Data limitations on information estimates in large neuronal populations
Bruno B. Averbeck
Sobell Institute of Motor Neuroscience and Movement Disorders, Institute of Neurology, University College London

Understanding the role of correlations among neurons in information coding is a complex problem composed of several more specific questions. We are, however, beginning to obtain answers to certain of the questions. For example, we now understand how several different measures that have been developed to assess the effects of correlations are related. Further, analysis of experimental data is beginning to demonstrate rather clearly that correlations play a limited role in information coding at the level of pairs of neurons. In an effort to move beyond pairs, theoretical studies have attempted to address the question of whether or not correlations have an effect at the population level. These studies have generally proceeded by assuming an empirically informed structure for correlations, and then using this structure to estimate information as a function of population size. These theoretical studies have shown two related facts about the effects of correlations on populations of neurons. First, effects of correlations tend to get larger as the size of the population grows. Second, small effects of correlations in pairs of neurons do not imply small effects at the population level. This implies that the empirical results that have been obtained in pairs cannot be directly extrapolated to populations. Thus, the effects of correlations at the population level will have to be assessed directly at the level of the population.
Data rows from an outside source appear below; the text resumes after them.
/-- Settles O41: each field is a digit in base 16, and a legal value's digit at bit 48 is zero. -/
theorem registerIsTheSumOfItsFields : Obligations.RegisterIsTheSumOfItsFields := by
  refine ⟨fun v => ?_, fun c => ?_⟩
  · have hfields := (Field.forall_iff _).mp fun F => toNat_fieldOf F v
    simpa only [Field.lo, pow_zero, Nat.div_one] using hfields
  · obtain ⟨-, -, hres0, -⟩ := (legal_iff ..).mp c.legal
    have hsum := toNat_ofFields fun F => fieldOf F c.IDREG
    have hdigit : (fieldOf .RES0 c.IDREG).toNat = 0 := by rw [hres0]; rfl
    rw [ofFields_fieldOf, weightedSum, Field.sum_map_all, hdigit] at hsum
    simpa only [Field.lo, pow_zero, Nat.mul_one] using hsum

/-- Settles O47: the all-zero value's error pairs are the row that FEAT_RASv2 excludes, and a completed read delivers
IDREG. -/
theorem allZeroRegisterReadsAsZero : Obligations.AllZeroRegisterReadsAsZero := by
  refine ⟨by decide, fun s s' t ht hzero h => ?_⟩
  rw [exec_next h, readX_afterRead_self s ht, hzero]

/-- Settles O48: a feature is an equation on its field; in a legal pair both fields hold 0b0010 together, and a 0-or-1
field reports support exactly at 0b0001. -/
theorem featureFactsFollowTheFields : Obligations.FeatureFactsFollowTheFields := by
  intro c
  obtain ⟨-, hdevice, -, hnormal, -⟩ := (legal_iff ..).mp c.legal
  refine ⟨beq_iff_eq, beq_iff_eq.trans (errorPairLegal_two_iff hdevice), beq_iff_eq,
    beq_iff_eq.trans (errorPairLegal_two_iff hnormal), ?_⟩
  simp only [List.forall_mem_cons]
  exact ⟨feature_iff rfl, feature_iff rfl, feature_iff rfl, feature_iff rfl, feature_iff rfl, feature_iff rfl,
    List.forall_mem_nil _⟩

/-- Settles O49: both error pairs of a legal configuration are legal pairs, each with the report of its row. -/
theorem errorReportsAreDescribed : Obligations.ErrorReportsAreDescribed := by
  intro c
  obtain ⟨-, hdevice, -, hnormal, -⟩ := (legal_iff ..).mp c.legal
  exact ⟨errorReport_described hdevice, errorReport_described hnormal⟩

end Sys2Proof
end
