-- ==== Sys2Proof/WellFormed.lean ====
section
/-! DEFINITION. Which terms of `Instr` stand for a row of spec/opcode_table.json: the ranges of the operands that a
row admits. -/

namespace Sys2Proof

/-- `off[1:0] = 0` (R50). -/
def Offset.aligned (off : Offset) : Bool := off.extractLsb' 0 2 == 0#2

/-- `off[14] = 1`: the LAST_DATA window (R79). -/
def Offset.inWindow (off : Offset) : Bool := off.getLsbD 14

/-- A reserved offset (R53): aligned, 0x0024 to 0x3FFC. -/
def Offset.reserved (off : Offset) : Bool := off.aligned && !off.inWindow && 0x0024 ≤ off.toNat

/-- A frame as the wire carries it (R70), of one preamble. -/
def Frame.onWire (f : Frame) : Bool := f.payload.length == Config.payloadLen

/-- The operand ranges of each row: the opcodes of R77, the offset classes of R79, the preambles of R72. -/
def Instr.wellFormed : Instr → Bool
  | .reset | .tick _ | .submit _ | .regRead _ | .regWrite _ _ => true
  | .nop _ _ | .crcInit _ _ | .crcByte _ _ | .start _ _ | .stop _ _ | .softReset _ _ | .discStart _ _ => true
  | .cmdReserved opc _ _ => 7 ≤ opc.toNat
  | .rdCmd | .rdStatus | .rdAddr | .rdCrcResult | .rdBucketTtl | .rdDiscTimeout => true
  | .rdLastSeq | .rdLastLen | .rdConfig => true
  | .rdLastData off => off.aligned && off.inWindow
  | .rdMisaligned off => !off.aligned
  | .rdReserved off => off.reserved
  | .wrCmd _ | .wrStatus _ | .wrAddr _ | .wrBucketTtl _ | .wrDiscTimeout _ => true
  | .wrCrcResult _ | .wrLastSeq _ | .wrLastLen _ | .wrConfig _ => true
  | .wrLastData off _ => off.aligned && off.inWindow
  | .wrMisaligned off _ => !off.aligned
  | .wrReserved off _ => off.reserved
  | .frameData f => f.onWire && f.preamble == Config.preData
  | .frameDiscReq f => f.onWire && f.preamble == Config.preDiscReq
  | .frameDiscRsp f => f.onWire && f.preamble == Config.preDiscRsp
  | .frameReserved f => f.onWire && f.preamble != Config.preData && f.preamble != Config.preDiscReq
      && f.preamble != Config.preDiscRsp

end Sys2Proof
end

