-- ==== Sys2Proof/Machine/Crc.lean ====
section
/-! DEFINITION. CRC-32/ISO-HDLC (spec/40_crc.md R100 to R102). -/

namespace Sys2Proof.Machine

/-- The reflected polynomial (R100). -/
def crcPoly : Word := 0xEDB88320#32

/-- One bit of R101: shift right, and exclusive-or the polynomial where bit 0 was 1. -/
def crcBit (c : Word) : Word := if c.getLsbD 0 then (c >>> 1) ^^^ crcPoly else c >>> 1

/-- `n` bits of R101. -/
def crcBits : Nat → Word → Word
  | 0, c => c
  | n + 1, c => crcBits n (crcBit c)

/-- `crc_step(c, d)` (R101): one byte, least significant bit first. -/
def crcStep (c : Word) (d : Byte) : Word := crcBits 8 (c ^^^ d.setWidth 32)

/-- The register after a sequence of bytes. -/
def crcFeed (c : Word) : List Byte → Word
  | [] => c
  | d :: bs => crcFeed (crcStep c d) bs

/-- The register's initial value (R100). -/
def crcInitial : Word := 0xFFFFFFFF#32

/-- The final exclusive-or (R100). -/
def crcFinal (c : Word) : Word := c ^^^ 0xFFFFFFFF#32

/-- `crc32(bs)` (R102). -/
def crc32 (bs : List Byte) : Word := crcFinal (crcFeed crcInitial bs)

end Sys2Proof.Machine
end

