-- ==== Sys2Proof/Machine/Commands.lean ====
section
/-! DEFINITION. The meanings of the CMD rows (spec/30_encoding.md R77): a write of the word to CMD (entry 5). -/

namespace Sys2Proof.Machine

/-- NOP (R212): no effect. -/
def execNop (_arg : Byte) (_hi : Half) (s : State) : Host.Outcome State Fault Refusal := .next s

/-- CRC_INIT (R104). -/
def execCrcInit (_arg : Byte) (_hi : Half) (s : State) : Host.Outcome State Fault Refusal := .next (s.setCrcReg crcInitial)

/-- CRC_BYTE (R105): ARG is the byte. -/
def execCrcByte (arg : Byte) (_hi : Half) (s : State) : Host.Outcome State Fault Refusal := .next (s.setCrcReg (crcStep s.crcReg arg))

/-- START (R213). -/
def execStart (_arg : Byte) (_hi : Half) (s : State) : Host.Outcome State Fault Refusal := .next (s.setEn true)

/-- STOP (R214). -/
def execStop (_arg : Byte) (_hi : Half) (s : State) : Host.Outcome State Fault Refusal := .next (s.setEn false)

/-- SOFT_RESET (R215). -/
def execSoftReset (_arg : Byte) (_hi : Half) (s : State) : Host.Outcome State Fault Refusal := .next s.softReset

/-- DISC_START (R216). -/
def execDiscStart (_arg : Byte) (_hi : Half) (s : State) : Host.Outcome State Fault Refusal := .next s.discStart

/-- A reserved opcode (R217): `cmd_err` is set, nothing else changes. -/
def execCmdReserved (_opc _arg : Byte) (_hi : Half) (s : State) : Host.Outcome State Fault Refusal :=
  .next (s.setCmdErr true)

end Sys2Proof.Machine
end

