/-! `setCrcReg` -/
@[simp] theorem setCrcReg_cfg (c : Word) : (s.setCrcReg c).cfg = s.cfg := rfl
@[simp] theorem setCrcReg_en (c : Word) : (s.setCrcReg c).en = s.en := rfl
@[simp] theorem setCrcReg_cmdErr (c : Word) : (s.setCrcReg c).cmdErr = s.cmdErr := rfl
@[simp] theorem setCrcReg_crcReg (c : Word) : (s.setCrcReg c).crcReg = c := rfl
@[simp] theorem setCrcReg_dstAddr (c : Word) : (s.setCrcReg c).dstAddr = s.dstAddr := rfl
@[simp] theorem setCrcReg_bucketTtl (c : Word) : (s.setCrcReg c).bucketTtl = s.bucketTtl := rfl
@[simp] theorem setCrcReg_discTimeout (c : Word) : (s.setCrcReg c).discTimeout = s.discTimeout := rfl
@[simp] theorem setCrcReg_discState (c : Word) : (s.setCrcReg c).discState = s.discState := rfl
@[simp] theorem setCrcReg_discPending (c : Word) : (s.setCrcReg c).discPending = s.discPending := rfl
@[simp] theorem setCrcReg_discWait (c : Word) : (s.setCrcReg c).discWait = s.discWait := rfl
@[simp] theorem setCrcReg_txq (c : Word) : (s.setCrcReg c).txq = s.txq := rfl
@[simp] theorem setCrcReg_slots (c : Word) : (s.setCrcReg c).slots = s.slots := rfl
@[simp] theorem setCrcReg_lastMsg (c : Word) : (s.setCrcReg c).lastMsg = s.lastMsg := rfl
@[simp] theorem setCrcReg_lastSeq (c : Word) : (s.setCrcReg c).lastSeq = s.lastSeq := rfl
@[simp] theorem setCrcReg_txRaw (c : Word) : (s.setCrcReg c).txRaw = s.txRaw := rfl
@[simp] theorem setCrcReg_msgRx (c : Word) : (s.setCrcReg c).msgRx = s.msgRx := rfl
@[simp] theorem setCrcReg_rxRaw (c : Word) : (s.setCrcReg c).rxRaw = s.rxRaw := rfl
@[simp] theorem setCrcReg_replies (c : Word) : (s.setCrcReg c).replies = s.replies := rfl
@[simp] theorem setCrcReg_frameIdRand (c : Word) : (s.setCrcReg c).frameIdRand = s.frameIdRand := rfl
@[simp] theorem setCrcReg_draws (c : Word) : (s.setCrcReg c).draws = s.draws := rfl
@[simp] theorem setCrcReg_input (c : Word) : (s.setCrcReg c).input = s.input := rfl

/-! `setDstAddr` -/
@[simp] theorem setDstAddr_cfg (a : Byte) : (s.setDstAddr a).cfg = s.cfg := rfl
@[simp] theorem setDstAddr_en (a : Byte) : (s.setDstAddr a).en = s.en := rfl
@[simp] theorem setDstAddr_cmdErr (a : Byte) : (s.setDstAddr a).cmdErr = s.cmdErr := rfl
@[simp] theorem setDstAddr_crcReg (a : Byte) : (s.setDstAddr a).crcReg = s.crcReg := rfl
@[simp] theorem setDstAddr_dstAddr (a : Byte) : (s.setDstAddr a).dstAddr = a := rfl
@[simp] theorem setDstAddr_bucketTtl (a : Byte) : (s.setDstAddr a).bucketTtl = s.bucketTtl := rfl
@[simp] theorem setDstAddr_discTimeout (a : Byte) : (s.setDstAddr a).discTimeout = s.discTimeout := rfl
@[simp] theorem setDstAddr_discState (a : Byte) : (s.setDstAddr a).discState = s.discState := rfl
@[simp] theorem setDstAddr_discPending (a : Byte) : (s.setDstAddr a).discPending = s.discPending := rfl
@[simp] theorem setDstAddr_discWait (a : Byte) : (s.setDstAddr a).discWait = s.discWait := rfl
@[simp] theorem setDstAddr_txq (a : Byte) : (s.setDstAddr a).txq = s.txq := rfl
@[simp] theorem setDstAddr_slots (a : Byte) : (s.setDstAddr a).slots = s.slots := rfl
@[simp] theorem setDstAddr_lastMsg (a : Byte) : (s.setDstAddr a).lastMsg = s.lastMsg := rfl
@[simp] theorem setDstAddr_lastSeq (a : Byte) : (s.setDstAddr a).lastSeq = s.lastSeq := rfl
@[simp] theorem setDstAddr_txRaw (a : Byte) : (s.setDstAddr a).txRaw = s.txRaw := rfl
@[simp] theorem setDstAddr_msgRx (a : Byte) : (s.setDstAddr a).msgRx = s.msgRx := rfl
@[simp] theorem setDstAddr_rxRaw (a : Byte) : (s.setDstAddr a).rxRaw = s.rxRaw := rfl
@[simp] theorem setDstAddr_replies (a : Byte) : (s.setDstAddr a).replies = s.replies := rfl
@[simp] theorem setDstAddr_frameIdRand (a : Byte) : (s.setDstAddr a).frameIdRand = s.frameIdRand := rfl
@[simp] theorem setDstAddr_draws (a : Byte) : (s.setDstAddr a).draws = s.draws := rfl
@[simp] theorem setDstAddr_input (a : Byte) : (s.setDstAddr a).input = s.input := rfl

/-! `setBucketTtl` -/
@[simp] theorem setBucketTtl_cfg (v : Word) : (s.setBucketTtl v).cfg = s.cfg := rfl
@[simp] theorem setBucketTtl_en (v : Word) : (s.setBucketTtl v).en = s.en := rfl
@[simp] theorem setBucketTtl_cmdErr (v : Word) : (s.setBucketTtl v).cmdErr = s.cmdErr := rfl
@[simp] theorem setBucketTtl_crcReg (v : Word) : (s.setBucketTtl v).crcReg = s.crcReg := rfl
@[simp] theorem setBucketTtl_dstAddr (v : Word) : (s.setBucketTtl v).dstAddr = s.dstAddr := rfl
@[simp] theorem setBucketTtl_bucketTtl (v : Word) : (s.setBucketTtl v).bucketTtl = v := rfl
@[simp] theorem setBucketTtl_discTimeout (v : Word) : (s.setBucketTtl v).discTimeout = s.discTimeout := rfl
@[simp] theorem setBucketTtl_discState (v : Word) : (s.setBucketTtl v).discState = s.discState := rfl
@[simp] theorem setBucketTtl_discPending (v : Word) : (s.setBucketTtl v).discPending = s.discPending := rfl
@[simp] theorem setBucketTtl_discWait (v : Word) : (s.setBucketTtl v).discWait = s.discWait := rfl
@[simp] theorem setBucketTtl_txq (v : Word) : (s.setBucketTtl v).txq = s.txq := rfl
@[simp] theorem setBucketTtl_slots (v : Word) : (s.setBucketTtl v).slots = s.slots := rfl
@[simp] theorem setBucketTtl_lastMsg (v : Word) : (s.setBucketTtl v).lastMsg = s.lastMsg := rfl
@[simp] theorem setBucketTtl_lastSeq (v : Word) : (s.setBucketTtl v).lastSeq = s.lastSeq := rfl
@[simp] theorem setBucketTtl_txRaw (v : Word) : (s.setBucketTtl v).txRaw = s.txRaw := rfl
@[simp] theorem setBucketTtl_msgRx (v : Word) : (s.setBucketTtl v).msgRx = s.msgRx := rfl
@[simp] theorem setBucketTtl_rxRaw (v : Word) : (s.setBucketTtl v).rxRaw = s.rxRaw := rfl
@[simp] theorem setBucketTtl_replies (v : Word) : (s.setBucketTtl v).replies = s.replies := rfl
@[simp] theorem setBucketTtl_frameIdRand (v : Word) : (s.setBucketTtl v).frameIdRand = s.frameIdRand := rfl
@[simp] theorem setBucketTtl_draws (v : Word) : (s.setBucketTtl v).draws = s.draws := rfl
@[simp] theorem setBucketTtl_input (v : Word) : (s.setBucketTtl v).input = s.input := rfl

/-! `setDiscTimeout` -/
@[simp] theorem setDiscTimeout_cfg (v : Word) : (s.setDiscTimeout v).cfg = s.cfg := rfl
@[simp] theorem setDiscTimeout_en (v : Word) : (s.setDiscTimeout v).en = s.en := rfl
@[simp] theorem setDiscTimeout_cmdErr (v : Word) : (s.setDiscTimeout v).cmdErr = s.cmdErr := rfl
@[simp] theorem setDiscTimeout_crcReg (v : Word) : (s.setDiscTimeout v).crcReg = s.crcReg := rfl
@[simp] theorem setDiscTimeout_dstAddr (v : Word) : (s.setDiscTimeout v).dstAddr = s.dstAddr := rfl
@[simp] theorem setDiscTimeout_bucketTtl (v : Word) : (s.setDiscTimeout v).bucketTtl = s.bucketTtl := rfl
@[simp] theorem setDiscTimeout_discTimeout (v : Word) : (s.setDiscTimeout v).discTimeout = v := rfl
@[simp] theorem setDiscTimeout_discState (v : Word) : (s.setDiscTimeout v).discState = s.discState := rfl
@[simp] theorem setDiscTimeout_discPending (v : Word) : (s.setDiscTimeout v).discPending = s.discPending := rfl
@[simp] theorem setDiscTimeout_discWait (v : Word) : (s.setDiscTimeout v).discWait = s.discWait := rfl
@[simp] theorem setDiscTimeout_txq (v : Word) : (s.setDiscTimeout v).txq = s.txq := rfl
@[simp] theorem setDiscTimeout_slots (v : Word) : (s.setDiscTimeout v).slots = s.slots := rfl
@[simp] theorem setDiscTimeout_lastMsg (v : Word) : (s.setDiscTimeout v).lastMsg = s.lastMsg := rfl
@[simp] theorem setDiscTimeout_lastSeq (v : Word) : (s.setDiscTimeout v).lastSeq = s.lastSeq := rfl
@[simp] theorem setDiscTimeout_txRaw (v : Word) : (s.setDiscTimeout v).txRaw = s.txRaw := rfl
@[simp] theorem setDiscTimeout_msgRx (v : Word) : (s.setDiscTimeout v).msgRx = s.msgRx := rfl
@[simp] theorem setDiscTimeout_rxRaw (v : Word) : (s.setDiscTimeout v).rxRaw = s.rxRaw := rfl
@[simp] theorem setDiscTimeout_replies (v : Word) : (s.setDiscTimeout v).replies = s.replies := rfl
@[simp] theorem setDiscTimeout_frameIdRand (v : Word) : (s.setDiscTimeout v).frameIdRand = s.frameIdRand := rfl
@[simp] theorem setDiscTimeout_draws (v : Word) : (s.setDiscTimeout v).draws = s.draws := rfl
@[simp] theorem setDiscTimeout_input (v : Word) : (s.setDiscTimeout v).input = s.input := rfl

/-! `setDiscState` -/
@[simp] theorem setDiscState_cfg (d : DiscState) : (s.setDiscState d).cfg = s.cfg := rfl
@[simp] theorem setDiscState_en (d : DiscState) : (s.setDiscState d).en = s.en := rfl
@[simp] theorem setDiscState_cmdErr (d : DiscState) : (s.setDiscState d).cmdErr = s.cmdErr := rfl
@[simp] theorem setDiscState_crcReg (d : DiscState) : (s.setDiscState d).crcReg = s.crcReg := rfl
@[simp] theorem setDiscState_dstAddr (d : DiscState) : (s.setDiscState d).dstAddr = s.dstAddr := rfl
@[simp] theorem setDiscState_bucketTtl (d : DiscState) : (s.setDiscState d).bucketTtl = s.bucketTtl := rfl
@[simp] theorem setDiscState_discTimeout (d : DiscState) : (s.setDiscState d).discTimeout = s.discTimeout := rfl
@[simp] theorem setDiscState_discState (d : DiscState) : (s.setDiscState d).discState = d := rfl
@[simp] theorem setDiscState_discPending (d : DiscState) : (s.setDiscState d).discPending = s.discPending := rfl
@[simp] theorem setDiscState_discWait (d : DiscState) : (s.setDiscState d).discWait = s.discWait := rfl
@[simp] theorem setDiscState_txq (d : DiscState) : (s.setDiscState d).txq = s.txq := rfl
@[simp] theorem setDiscState_slots (d : DiscState) : (s.setDiscState d).slots = s.slots := rfl
@[simp] theorem setDiscState_lastMsg (d : DiscState) : (s.setDiscState d).lastMsg = s.lastMsg := rfl
@[simp] theorem setDiscState_lastSeq (d : DiscState) : (s.setDiscState d).lastSeq = s.lastSeq := rfl
@[simp] theorem setDiscState_txRaw (d : DiscState) : (s.setDiscState d).txRaw = s.txRaw := rfl
@[simp] theorem setDiscState_msgRx (d : DiscState) : (s.setDiscState d).msgRx = s.msgRx := rfl
@[simp] theorem setDiscState_rxRaw (d : DiscState) : (s.setDiscState d).rxRaw = s.rxRaw := rfl
@[simp] theorem setDiscState_replies (d : DiscState) : (s.setDiscState d).replies = s.replies := rfl
@[simp] theorem setDiscState_frameIdRand (d : DiscState) : (s.setDiscState d).frameIdRand = s.frameIdRand := rfl
@[simp] theorem setDiscState_draws (d : DiscState) : (s.setDiscState d).draws = s.draws := rfl
@[simp] theorem setDiscState_input (d : DiscState) : (s.setDiscState d).input = s.input := rfl

/-! `setDiscRequest` -/
@[simp] theorem setDiscRequest_cfg (p : Bool) (w : Word) : (s.setDiscRequest p w).cfg = s.cfg := rfl
@[simp] theorem setDiscRequest_en (p : Bool) (w : Word) : (s.setDiscRequest p w).en = s.en := rfl
@[simp] theorem setDiscRequest_cmdErr (p : Bool) (w : Word) : (s.setDiscRequest p w).cmdErr = s.cmdErr := rfl
@[simp] theorem setDiscRequest_crcReg (p : Bool) (w : Word) : (s.setDiscRequest p w).crcReg = s.crcReg := rfl
@[simp] theorem setDiscRequest_dstAddr (p : Bool) (w : Word) : (s.setDiscRequest p w).dstAddr = s.dstAddr := rfl
@[simp] theorem setDiscRequest_bucketTtl (p : Bool) (w : Word) : (s.setDiscRequest p w).bucketTtl = s.bucketTtl := rfl
@[simp] theorem setDiscRequest_discTimeout (p : Bool) (w : Word) : (s.setDiscRequest p w).discTimeout = s.discTimeout := rfl
@[simp] theorem setDiscRequest_discState (p : Bool) (w : Word) : (s.setDiscRequest p w).discState = s.discState := rfl
@[simp] theorem setDiscRequest_discPending (p : Bool) (w : Word) : (s.setDiscRequest p w).discPending = p := rfl
@[simp] theorem setDiscRequest_discWait (p : Bool) (w : Word) : (s.setDiscRequest p w).discWait = w := rfl
@[simp] theorem setDiscRequest_txq (p : Bool) (w : Word) : (s.setDiscRequest p w).txq = s.txq := rfl
@[simp] theorem setDiscRequest_slots (p : Bool) (w : Word) : (s.setDiscRequest p w).slots = s.slots := rfl
@[simp] theorem setDiscRequest_lastMsg (p : Bool) (w : Word) : (s.setDiscRequest p w).lastMsg = s.lastMsg := rfl
@[simp] theorem setDiscRequest_lastSeq (p : Bool) (w : Word) : (s.setDiscRequest p w).lastSeq = s.lastSeq := rfl
@[simp] theorem setDiscRequest_txRaw (p : Bool) (w : Word) : (s.setDiscRequest p w).txRaw = s.txRaw := rfl
@[simp] theorem setDiscRequest_msgRx (p : Bool) (w : Word) : (s.setDiscRequest p w).msgRx = s.msgRx := rfl
@[simp] theorem setDiscRequest_rxRaw (p : Bool) (w : Word) : (s.setDiscRequest p w).rxRaw = s.rxRaw := rfl
@[simp] theorem setDiscRequest_replies (p : Bool) (w : Word) : (s.setDiscRequest p w).replies = s.replies := rfl
@[simp] theorem setDiscRequest_frameIdRand (p : Bool) (w : Word) : (s.setDiscRequest p w).frameIdRand = s.frameIdRand := rfl
@[simp] theorem setDiscRequest_draws (p : Bool) (w : Word) : (s.setDiscRequest p w).draws = s.draws := rfl
@[simp] theorem setDiscRequest_input (p : Bool) (w : Word) : (s.setDiscRequest p w).input = s.input := rfl

/-! `setTxq` -/
@[simp] theorem setTxq_cfg (q : List (List Byte)) : (s.setTxq q).cfg = s.cfg := rfl
@[simp] theorem setTxq_en (q : List (List Byte)) : (s.setTxq q).en = s.en := rfl
@[simp] theorem setTxq_cmdErr (q : List (List Byte)) : (s.setTxq q).cmdErr = s.cmdErr := rfl
@[simp] theorem setTxq_crcReg (q : List (List Byte)) : (s.setTxq q).crcReg = s.crcReg := rfl
@[simp] theorem setTxq_dstAddr (q : List (List Byte)) : (s.setTxq q).dstAddr = s.dstAddr := rfl
@[simp] theorem setTxq_bucketTtl (q : List (List Byte)) : (s.setTxq q).bucketTtl = s.bucketTtl := rfl
@[simp] theorem setTxq_discTimeout (q : List (List Byte)) : (s.setTxq q).discTimeout = s.discTimeout := rfl
@[simp] theorem setTxq_discState (q : List (List Byte)) : (s.setTxq q).discState = s.discState := rfl
@[simp] theorem setTxq_discPending (q : List (List Byte)) : (s.setTxq q).discPending = s.discPending := rfl
@[simp] theorem setTxq_discWait (q : List (List Byte)) : (s.setTxq q).discWait = s.discWait := rfl
@[simp] theorem setTxq_txq (q : List (List Byte)) : (s.setTxq q).txq = q := rfl
@[simp] theorem setTxq_slots (q : List (List Byte)) : (s.setTxq q).slots = s.slots := rfl
@[simp] theorem setTxq_lastMsg (q : List (List Byte)) : (s.setTxq q).lastMsg = s.lastMsg := rfl
@[simp] theorem setTxq_lastSeq (q : List (List Byte)) : (s.setTxq q).lastSeq = s.lastSeq := rfl
@[simp] theorem setTxq_txRaw (q : List (List Byte)) : (s.setTxq q).txRaw = s.txRaw := rfl
@[simp] theorem setTxq_msgRx (q : List (List Byte)) : (s.setTxq q).msgRx = s.msgRx := rfl
@[simp] theorem setTxq_rxRaw (q : List (List Byte)) : (s.setTxq q).rxRaw = s.rxRaw := rfl
@[simp] theorem setTxq_replies (q : List (List Byte)) : (s.setTxq q).replies = s.replies := rfl
@[simp] theorem setTxq_frameIdRand (q : List (List Byte)) : (s.setTxq q).frameIdRand = s.frameIdRand := rfl
@[simp] theorem setTxq_draws (q : List (List Byte)) : (s.setTxq q).draws = s.draws := rfl
@[simp] theorem setTxq_input (q : List (List Byte)) : (s.setTxq q).input = s.input := rfl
Assessing information in large populations of neurons, however, raises an additional problem, which is less important in pairs of neurons. Namely, the problem of obtaining accurate information estimates in large populations. The question I will address is, how much data is necessary to show that there is additional information in signal dependent correlations, in a large population?

We have derived analytical results which answer this question for several estimators, including a naive estimator, a regularized Bayesian estimator, and an estimator based on boosting. If we consider the specific problem of assessing the effect of signal-dependent correlations, the problem depends on several factors including the number of terms in a model that can extract information from signal dependent correlations, the number of terms in the corresponding model that can only extract linear information, the variance of the quadratic model and the variance of the linear model, which is always greater than or equal to the variance of the quadratic model. We have found that the number of trials, necessary to show that there is information in signal dependent correlations using cross validation is quadratic in the number of predictor variables. This result can be combined with a model of the effect of signal dependent correlations developed by Shamir and Sompolinsky [1] which provides us with estimates of how the variance of the quadratic model is related to the variance of the linear model as a function of the number of neurons in the population. Using this we find that we would need approximately 2000 trials to show an effect with 30 neurons recorded simultaneously. Thus, the data requirements of answering this question are large.

1. M. Shamir and H. Sompolinsky Neural Comput. 16: 1105-1136 (2004).